There was a problem hiding this comment.
Choose a reason for hiding this comment
The reason will be displayed to describe this comment to others. Learn more.
This is probably the part of the PR I want to pay the closest attention to, as the data model for me is extremely important, so bear with me as I am trying to fully understand these choices and their implications.
We do extend Foam's heading section label for a different use for block ids instead of changing the section object.
Can you please help me understand that? In which way are you changing that?
At a high level, I agree that label and id are not necessarily the same. At the same time, right now findSection does a simple label comparison, and in the case of a block, I could see how it would simply be a section where the label is the ID of the block (e.g. ^block-53, notice I am including the ^).
Does it feel semantically incorrect to you?
After some experiments, it has been found that id, blockId, and isHeading are each fairly essential additions to the section object. There is not a great way to get rid of any one of them without making downstream code on the consumers end more complicated
I would like to understand why.
I am asking for a simple purpose: I would like to avoid a sub-optimal change to the model that is driven by "practical" concerns like how many downstream refactorings it requires, because the refactoring is a one off - whereas a change to the core model will be carried over time (accumulates tech debt, and especially on the "public model", which is a sort of API, feels like a heavy burden)
We could rename isHeading to hasHeader, but that's ambiguous about containment. The meaning of isHeading for me, is that it is a markdown heading section as opposed to an html header or yaml frontmatter, and also as opposed to a block identifier section. isHeading as a value contained in the Section object has more clarity than checking for the ^ of the block identifier, which is a complicated string comparison
What about having a type property, which could be 'section' | 'block'. It's semantically closer to the object semantics ("what type of section is this?") and it's extensible shall we need new types in the future (I don't think we need, but it was interesting what you were saying about html/yaml sections)
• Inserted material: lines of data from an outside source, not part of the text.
-- ==== Sys2Proof/Laws/PerInstr.lean ====
section
/-! SUPPORT. One lemma per constructor of `Instr`: the command word of R62 lies in the row of its opcode, so no bit outside
the format's fields is set. -/

namespace Sys2Proof.Laws.InRow

/-- The word of a command selects the row of R65 of its opcode. -/
def Statement (i : Instr) : Prop := (i.opcode.row).selects (encode i).cmd = true

theorem ldz (rd : Reg) (wdata : Limb) : Statement (.ldz rd wdata) := by
  show Opcode.LDZ.row.selects (assembleWord 0x01#8 rd 0 0 0 0 0) = true
  revert rd; decide

theorem ldl (rd : Reg) (k : BitVec 3) (wdata : Limb) : Statement (.ldl rd k wdata) := by
  show Opcode.LDL.row.selects (assembleWord 0x02#8 rd 0 0 k 0 0) = true
  revert rd k; decide

theorem rdl (ra : Reg) (k : BitVec 3) : Statement (.rdl ra k) := by
  revert ra k; unfold Statement encode; decide

theorem add (rd ra rb : Reg) : Statement (.add rd ra rb) := by
  revert rd ra rb; unfold Statement encode; decide

theorem muls (rd ra : Reg) (wdata : Limb) : Statement (.muls rd ra wdata) := by
  show Opcode.MULS.row.selects (assembleWord 0x11#8 rd ra 0 0 0 0) = true
  revert rd ra; decide

theorem tobytes (ra : Reg) : Statement (.tobytes ra) := by revert ra; unfold Statement encode; decide

theorem decode (rd : Reg) : Statement (.decode rd) := by revert rd; unfold Statement Sys2Proof.encode; decide

theorem encode (ra : Reg) : Statement (.encode ra) := by revert ra; unfold Statement Sys2Proof.encode; decide

theorem fchk (ra : Reg) : Statement (.fchk ra) := by revert ra; unfold Statement Sys2Proof.encode; decide

theorem valid (ra : Reg) : Statement (.valid ra) := by revert ra; unfold Statement Sys2Proof.encode; decide

/-- A word of 14 operand bits under the mask that clears them. -/
theorem and_high_mask {q n : Nat} (hq : q < 2 ^ 18) (hn : n < 2 ^ 14) :
    BitVec.ofNat 32 (2 ^ 14 * q + n) &&& 0xFFFFC000#32 = BitVec.ofNat 32 (2 ^ 14 * q) := by
  apply BitVec.eq_of_toNat_eq
  have hmask : (0xFFFFC000#32).toNat = 2 ^ 14 * (2 ^ 18 - 1) := by decide
  rw [BitVec.toNat_and, hmask, BitVec.toNat_ofNat, BitVec.toNat_ofNat, Nat.mod_eq_of_lt (by omega),
    Nat.mod_eq_of_lt (by omega)]
  apply Nat.eq_of_testBit_eq
  intro i
  rw [Nat.testBit_and, Nat.testBit_two_pow_mul, Nat.testBit_two_pow_mul, Nat.testBit_two_pow_sub_one,
    Nat.testBit_two_pow_mul_add _ hn]
  by_cases h : i < 14
  · simp [h, Nat.not_le.mpr h]
  · by_cases h2 : i - 14 < 18
    · simp [h, h2, Nat.le_of_not_lt h]
    · have : q.testBit (i - 14) = false :=
        Nat.testBit_lt_two_pow (Nat.lt_of_lt_of_le hq (Nat.pow_le_pow_right (by omega) (by omega)))
      simp [h2, this]

theorem sb (addr : BitVec 6) (imm8 : Byte) : Statement (.sb addr imm8) := by
  have h := and_high_mask (q := 0x14000) (n := addr.toNat * 2 ^ 8 + imm8.toNat) (by omega) (by omega)
  have hw : assembleWord 0x50#8 0 0 0 0 addr imm8 =
      BitVec.ofNat 32 (2 ^ 14 * 0x14000 + (addr.toNat * 2 ^ 8 + imm8.toNat)) := by
    unfold assembleWord
    congr 1
    show 0x50 * 2 ^ 24 + 0 * 2 ^ 22 + 0 * 2 ^ 20 + 0 * 2 ^ 18 + 0 * 2 ^ 15 + addr.toNat * 2 ^ 8 + imm8.toNat = _
    omega
  show Opcode.SB.row.selects (assembleWord 0x50#8 0 0 0 0 addr imm8) = true
  rw [hw]
  exact beq_iff_eq.mpr h

theorem lb (addr : BitVec 6) : Statement (.lb addr) := by revert addr; unfold Statement Sys2Proof.encode; decide

theorem slen (imm8 : Byte) : Statement (.slen imm8) := by revert imm8; unfold Statement Sys2Proof.encode; decide

theorem glen : Statement .glen := by unfold Statement Sys2Proof.encode; decide

end Sys2Proof.Laws.InRow
end

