theorem Raises.response_eq {r' : Response} (hraises : Raises c s r') (h : runCommand c s = .next t)
    (hr : t.responses = s.responses ++ [r]) : r = r' := by
  obtain rfl : s.respond r'.status r'.rdata = t := Host.Outcome.next.inj (hraises.runCommand_eq.symm.trans h)
  simpa using hr.symm

theorem Raises.of_invalidLength {x : Limb} (h : Raises c s ⟨.invalidLength, x⟩) :
    (s.len ≠ 52 ∧ ∃ rd, decode c.cmd c.wdata = .legal (.decode rd)) ∧ x = 0 := by
  cases h with
  | length rd hword hlen => exact ⟨⟨hlen, rd, hword⟩, rfl⟩

theorem Raises.of_invalidCharacter {x : Limb} (h : Raises c s ⟨.invalidCharacter, x⟩) :
    (s.len = 52 ∧ ∃ rd, decode c.cmd c.wdata = .legal (.decode rd)) ∧
      ∃ i < 52, (∀ j < i, b58index (s.readByte j) ≠ none) ∧ b58index (s.readByte i) = none ∧
        x = zextByte (s.readByte i) := by
  cases h with
  | character rd hword hlen i hi hbefore hbad => exact ⟨⟨hlen, rd, hword⟩, i, hi, hbefore, hbad, rfl⟩

theorem Raises.of_illegalCommand {x : Limb} (h : Raises c s ⟨.illegalCommand, x⟩) :
    (∃ why, decode c.cmd c.wdata = .illegal why) ∧ x = 0 := by
  cases h with
  | illegal hword => exact ⟨hword, rfl⟩

theorem exists_raises_invalidCharacter {rd : Reg} (hlen : s.len = 52)
    (hbad : ∃ i < 52, b58index (s.readByte i) = none) (hword : decode c.cmd c.wdata = .legal (.decode rd)) :
    ∃ x, Raises c s ⟨.invalidCharacter, x⟩ := by
  obtain ⟨i, hi, hbefore, hfirst⟩ | hall := first_bad_byte_or_none s
  · exact ⟨_, .character rd hword hlen i hi hbefore hfirst⟩
  · obtain ⟨i, hi, hnone⟩ := hbad
    exact absurd hnone (hall i hi)

end

/-- Settles O49: the response is not `OK` exactly when it stands in the table, and each status has its own row. -/
theorem whichCommandRaisesWhat : Obligations.WhichCommandRaisesWhat := by
  rintro c s t ⟨st, x⟩ h hr
  have hraises (hst : st ≠ .ok) : Raises c s ⟨st, x⟩ := raises_of_response h hr hst
  have hstatus {r' : Response} (h' : Raises c s r') : st = r'.status := congrArg Response.status (h'.response_eq h hr)
  refine ⟨⟨?_, ?_⟩, ?_, ⟨?_, ?_⟩, ?_, ⟨?_, ?_⟩, ?_⟩
  · rintro (rfl : st = _)
    exact (hraises nofun).of_invalidLength.1
  · rintro ⟨hlen, rd, hword⟩
    exact hstatus (.length rd hword hlen)
  · rintro (rfl : st = _)
    exact (hraises nofun).of_invalidLength.2
  · rintro (rfl : st = _)
    obtain ⟨⟨hlen, hword⟩, i, hi, -, hbad, -⟩ := (hraises nofun).of_invalidCharacter
    exact ⟨hlen, ⟨i, hi, hbad⟩, hword⟩
  · rintro ⟨hlen, hbad, rd, hword⟩
    obtain ⟨_, h'⟩ := exists_raises_invalidCharacter hlen hbad hword
    exact hstatus h'
  · rintro (rfl : st = _)
    exact (hraises nofun).of_invalidCharacter.2
  · rintro (rfl : st = _)
    exact (hraises nofun).of_illegalCommand.1
  · exact fun hword => hstatus (.illegal hword)
  · rintro (rfl : st = _)
    exact (hraises nofun).of_illegalCommand.2

/-! ### The host events that are no commands (R180, R190, R192) -/

theorem step_of_stream_nil {s : State} (h : s.stream = []) : step s = .next s := by
  rw [step, takeEvent, h]

theorem step_of_stream_reset {rest : List HostEvent} {s : State} (h : s.stream = .reset :: rest) :
    step s = .next (State.coreReset { s with stream := rest }) := by
  rw [step, takeEvent, h]
  rfl

theorem step_of_stream_overlap {c d : Command} {rest : List HostEvent} {s : State} (h : s.stream = .overlap c d :: rest) :
    step s = .refused .overlappingCommands := by
  rw [step, takeEvent, h]
  rfl

/-- Settles O56: the three events in one equation each; the reset keeps the ledgers and forgets the rest of the core. -/
theorem theOtherEventsOfTheHost : Obligations.TheOtherEventsOfTheHost :=
  ⟨fun _ => step_of_stream_nil,
    fun _ _ h => ⟨_, step_of_stream_reset h, rfl, unwrittenRegs_written, Memory.stored_nil, rfl, rfl, rfl⟩,
    fun _ _ _ _ => step_of_stream_overlap⟩

end Sys2Proof.Machine
end

section
/-! PROOFS. A reset during a command (70_reset_and_hazards.md R190, U15), and the one response of each command while the
hash unit answers (R195). -/

namespace Sys2Proof.Machine

/-! ### The hash requests of a command (R146, R190) -/

theorem effect_requests_of_ne_valid {i : Instr} {s : State} {e : Effect} (hi : ∀ ra, i ≠ .valid ra)
    (he : effect i s = some e) : e.requests = [] := by
  cases i with
  | valid ra => exact absurd rfl (hi ra)
  | ldl rd k x => cases he; cases limbIndex? k <;> rfl
  | rdl ra k => cases he; cases limbIndex? k <;> rfl
  | decode rd => cases he; cases b58dec (s.memRead 0 s.len.toNat) <;> rfl
  | slen imm8 => cases he; cases lengthOperand? imm8 <;> rfl
  | ldz | add | muls | tobytes | encode | fchk | sb | lb | glen => cases he; rfl

/-- A `VALID` that completes makes all of its requests, whether or not the unit answers. -/
theorem effect_valid_requests {ra : Reg} {s : State} {e : Effect} (he : effect (.valid ra) s = some e) :
    e.requests = validMessages (s.readReg .a ra) := by
  unfold validMessages
  simp only [effect] at he
  split_ifs at he with hpass <;> cases he
  · rw [if_pos hpass]; rfl
  · rw [if_neg hpass]; rfl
Heading sections and block id sections (and each kind of block id) simply have many different ways of displaying across different interfaces
In what way they are different? The only thing I can think of is that a section has a header whereas a block will not, beside that I don't see any difference. Am I missing something?
Let's say from this point that what the consumers really need more than anything is a unified section results list, and this is exactly what we construct among the collection of heading sections and block id sections
I agree, this is why I am trying to keep them as "aligned" as possible. My goal would be that from the user's POV you can treat the two in (almost) the same way. This is why I am a bit hesitant about having e.g. custom fields (like blockId) that only really apply to only one type of section.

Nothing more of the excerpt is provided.